/-- Starts a bank on levels that are available (R462): the whole state is read, then each level takes it. -/
def State.startBank (s : State) (order : Option Nat) (named levels at_ len : Nat) : State :=
  let bnext := s.get Reg.COL_STEP_NEXT_NEXT
  let s := { s with bank := { s.bank with seq := s.bank.seq + 1 } }
  let run : BankRun := {
    order := order, bnext := bnext, done := 0, failed := named - levels, partner := false, store := false, left := []
    at_ := at_, len := len, moved := s.now }
  match s.bankParts with
  | (s, .error c) => s.endBank { run with failed := named } c
  | (s, .ok parts) =>
    let ps := cutParts parts
    let body := segmentsOf bnext [] ps
    let s := (s.put Reg.BNK_STATUS_BUSY 1).put Reg.BNK_STATUS_PHASE 2
    let s := s.bump Reg.CHK_BYTES_COUNT ((ps.map fun p => p.bytes.length).foldl (· + ·) 0)
    let s := if bit levels 0 then (s.sendPairSegs 0 0 body).sendPairSegs 1 body.length (s.bankHeader ps bnext 0) else s
    let s := if bit levels 1 then
        let size := body.length + 256
        { s with bank := { s.bank with
            flash := reclaim size s.bank.flash.length s.bank.flash ++ [⟨bnext, body, s.bankHeader ps bnext 1⟩] } }
      else s
    { s with bank := { s.bank with run := some { run with
        done := levels &&& 2, partner := bit levels 0, store := bit levels 2
        left := if bit levels 2 then body ++ s.bankHeader ps bnext 2 else [] } } }.ringWrite

/-! ### BANK and automatic banks -/

/-- The work of BANK: the rows of R462 after those that wait. -/
def bankWork (s : State) (c : Started) : State :=
  let named := s.namedLevels (dField c.desc 8 1)
  let a := dField c.desc 16 8
  let n := dField c.desc 24 8
  let levels := s.openLevels named s.bankSize
  if s.stepState = 7 || s.get Reg.COL_STEP_LAST_OUTCOME = 4 then s.bankReply c.order bnkState 0 0
  else if s.get Reg.COL_STEP_NEXT_NEXT = 0 || s.step.shards.isEmpty then s.bankReply c.order bnkNothing 0 0
  else if bit named 2 && !storeOk a n then (s.bnkErr bnkStore 2).bankReply c.order bnkStore 0 0
  else if levels = 0 then s.bankReply c.order bnkLevel 0 (named <<< 8)
  else s.startBank (some c.order) named levels a n

/-- Whether the module is between steps with no evaluation. -/
def State.quiet (s : State) : Bool := (s.stepState = 0 || s.stepState = 5) && !s.evaluating

/-- BANK (R462). -/
def execBank (sq : Fin 64) (d : BitVec 512) (s : State) : Host.Outcome State Fault Refusal :=
  .next (s.hostCommand 0x06 sq d
    (fun s => s.stepState != 7 && s.get Reg.COL_STEP_LAST_OUTCOME != 4 && (s.isSet Reg.BNK_STATUS_BUSY || !s.quiet)) bankWork)

/-- AUTOMATIC_BANK (R465). -/
def execAutomaticBank (s : State) : Host.Outcome State Fault Refusal :=
  if !s.bank.due then .next s
  else
    let s := { s with bank := { s.bank with due := false } }
    if s.isSet Reg.BNK_STATUS_BUSY then .next (s.bump Reg.BNK_CNT_SKIPPED 1)
    else
      let named := s.namedLevels (s.get Reg.BNK_CTL_ALEVELS % 4)
      let levels := s.openLevels named s.bankSize
      if s.step.shards.isEmpty then .next ((s.bnkErr bnkNothing 7).raise 9 0x01 0x2B0 bnkNothing 0)
      else if levels = 0 then .next ((s.bnkErr bnkLevel 7).raise 9 0x01 0x2B0 bnkLevel (named <<< 8))
      else .next (s.startBank none named levels 0 0)

/-! ### The receive area (R452) -/

/-- Bytes of a slot of the receive area. -/
def State.rcvHalf (s : State) : Nat := 4096 * s.get Reg.BNK_RCV_LEN_LEN / 2

/-- Device address of a slot. -/
def State.rcvSlotAt (s : State) (i : Nat) : Nat := 4096 * s.get Reg.BNK_RCV_BASE_ADDR + i * s.rcvHalf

▶ **EXERCISE DETAILS**
Show, from the records above, every line that includes "namedLevels".

▶ **RESULT FOR THIS EXERCISE**
  let named := s.namedLevels (dField c.desc 8 1)
      let named := s.namedLevels (s.get Reg.BNK_CTL_ALEVELS % 4)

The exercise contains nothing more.